Viruses and bacteria that are responsible for the illness can be transmitted from one person to another. However, pneumonia is not contagious throughout the illness – only during a certain time period.
Although pneumonia is contagious, not everyone exposed to the virus or the bacteria gets the disease. Some may not show any symptoms at all whereas another group of people may just develop a common cold and resolve spontaneously over time.
There are certain risk factors that will make a person more prone to develop pneumonia and some of them include:
- Those with a weakened immune system such as people on chemotherapeutic or drugs or radiotherapy.
- Children less than 5 years old
- Elderly people over 65 years
- Those with the presence of a pre-existing medical condition asthma, AIDS, cancer or removed spleen.
How can you avoid becoming infected?
Pneumonia is contagious and it can spread quickly from one person to another. So here are a few precautions to take to avoid becoming infected with pneumonia.
- Do not share utensils, food or glasses with anyone who is known to have pneumonia.
- Wash your hand regularly using anti-bacterial soap. Keep your hands clean, especially after touching an infected person or any contaminated object.
- Avoid smoking – The tobacco in smoke weakens the lungs and therefore reduces the ability to fight against infections.
- Take a healthy diet including all nutrients and vitamins. This will help you to strengthen the immune system.
- Exercise regularly as this will help to reduce the inflammation.

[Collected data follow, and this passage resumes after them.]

-- ==== Sys2Proof/Config.lean ====
section
/-! DEFINITION. The constants of the implementation, and the free values: constants without a body for
what the manual leaves open.  A statement proved of the model holds whatever they are. -/

namespace Sys2Proof.Config

/-- What a released register reads as (R64, R9 "unpredictable"): by read counter, register and lane. -/
opaque unpredictable : Nat → Nat → Nat → W

/-- Clock cycles from the sending of a far request to the event at the memory (R299: no bound). -/
opaque farGo : Nat → Nat

/-- Clock cycles from the event at the memory to the completion at the core (R299: no bound). -/
opaque farBack : Nat → Nat

/-- Clock cycles a code page load takes (R212: no bound). -/
opaque pageLoadTime : Nat → Nat

/-- Clock cycles until an image and its column state are in place (R248: no bound). -/
opaque imageTime : Nat → Nat

/-- Fabric cycles a Medlar channel message takes (R363: no architectural bound). -/
opaque medlarTransit : Nat → Nat

/-- Fabric cycles from package reset to the end of boot (R329 gives no time). -/
opaque bootTime : Nat → Nat

/-- Fabric cycles a tier move takes (R318 gives no time). -/
opaque tierMoveTime : Nat → Nat

/-- The data image of a task's program, which a fresh launch loads at scratchpad offset 0 (R220) and no descriptor field
gives: by task tag and stage. -/
opaque dataImage : Nat → Nat → List Byte

/-- Fabric cycles a whole-device checkpoint copy takes, cut to the bound of R320 where it is used. -/
opaque checkpointTime : Nat → Nat

/-- Fabric cycles the device takes to perform a host command (17 gives no time but the bound of ATTEST, R330, to which the
value is cut where it is used). -/
opaque commandTime : Nat → Nat

/-- The fabric cycle, counted from START, in which a reduction unit reads a flit's worth of its input (R357), cut to the
window where it is used. -/
opaque collRead : Nat → Nat

/-- The identity of a link in the nonce of its channels (R347 gives it no value): by package and port. -/
opaque linkIdentity : Nat → Nat → BitVec 32

/-- The code offset, in words, where a stage other than 0 starts (R263: "the entry of the kwas .stage block", which no
descriptor field gives): by task tag and stage. -/
opaque stageEntry : Nat → Nat → Nat

/-- Which of a stack's free blocks the Bramble directory takes (R309, R310: "a free block"). -/
opaque pickBlock : Nat → Nat

/-- The clock cycle, counted from issue, in which a TSTORE reads a source line (R275). -/
opaque sourceReadDelay : Nat → Nat

/-- AES-XTS encryption of one 64-byte line: key slot, tweak, plaintext (R346 names the standard). -/
opaque xtsEncrypt : BitVec 512 → BitVec 128 → BitVec 512 → BitVec 512

/-- AES-XTS decryption of one 64-byte line (R346). -/
opaque xtsDecrypt : BitVec 512 → BitVec 128 → BitVec 512 → BitVec 512

/-- The first 8 bytes of AES-CMAC over the tweak and the ciphertext (R346). -/
opaque cmacTag : BitVec 256 → BitVec 128 → BitVec 512 → BitVec 64

/-- SHAKE-256, first 32 bytes, of a byte string (R327, R329, R347). -/
opaque shake256 : List Byte → BitVec 256

/-- The SLH-DSA-SHAKE-256s signature of 29,792 bytes by the device identity key (R329, R330), as one number. -/
opaque identitySign : List Byte → BitVec 238336

/-- What the firmware writes into measurement register 1 of its configuration's bytes (R329, R336: the form is open). -/
opaque firmwareConfig : List Byte → BitVec 256

/-- The pod secret, part of the firmware configuration (R336, R347). -/
opaque podSecret : List Byte

/-- Φ, the offset of a die's clock from the pod clock, fixed at boot (R337). -/
opaque dieOffset : Nat → Nat

/-- What the boot-time array test finds (R329, R40, R242): by boot and core, the failing rows and whether an accumulator
fails; by boot and column, the failed wires. -/
opaque failingRows : Nat → Nat → BitVec 132
opaque failingAcc : Nat → Nat → Bool
opaque failingWires : Nat → Nat → List Nat

/-- The XTS key pair and the CMAC key of a key slot, part of the firmware configuration (R336, R346): by package and slot. -/
opaque xtsKey : Nat → Nat → BitVec 512
opaque macKey : Nat → Nat → BitVec 256

/-- Which task's translation table a host guard command uses (R325 names no task): an index. -/
opaque hostGuardTask : Nat → Nat

/-- H, the uniform hop time in fabric cycles (R338). -/
def hop : Nat := 128

/-- Frame length of the vertical bus and of the fabric, in slots (R224, R339). -/
def frameSlots : Nat := 16

/-- Offset of the multicast window and of its mirror (R78). -/
def mcWindow : Nat := 0x3F0000
def mcMirror : Nat := 0x400000
def mcMirrorEnd : Nat := 0x410000

/-- Frames of the instruction memory that hold task pages (R79). -/
def taskFrames : Nat := 60

/-- Far-request entries of a core (R270) and outstanding collectives of a core (R352). -/
def farEntries : Nat := 768
def collEntries : Nat := 256

end Sys2Proof.Config
end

- Rest well and get adequate amount of sleep
- Remove yourself from any stressful events. Stress and anxiety affects the function of the immune system thus making you prone to more infections.
If you catch it, how can it be treated?
After taking a full history and complete physical examination, the health care professional will order further tests to confirm the diagnosis. They include:
- Full blood count – To confirm that there is an infection and to find out whether it is a viral or a bacterial infection.
- Blood culture can be done to check if the organism has entered the circulatory system.
- Chest X-ray – This is the single most important investigation needed to diagnose pneumonia.
- Sputum culture can be done to find out which organism has actually caused the infection. Knowing this is important as a more sensitive and specific antibiotic can be started on her.
Once the diagnosis of pneumonia is confirmed, it should be treated immediately. The treatment will depend on the underlying causative agent. If it is a bacterial pneumonia, the mainstay of treatment is the use of antibiotics. On the other hand, viral pneumonia usually does not need any treatment as it resolves on its own. However, sometimes antiviral therapy may be necessary.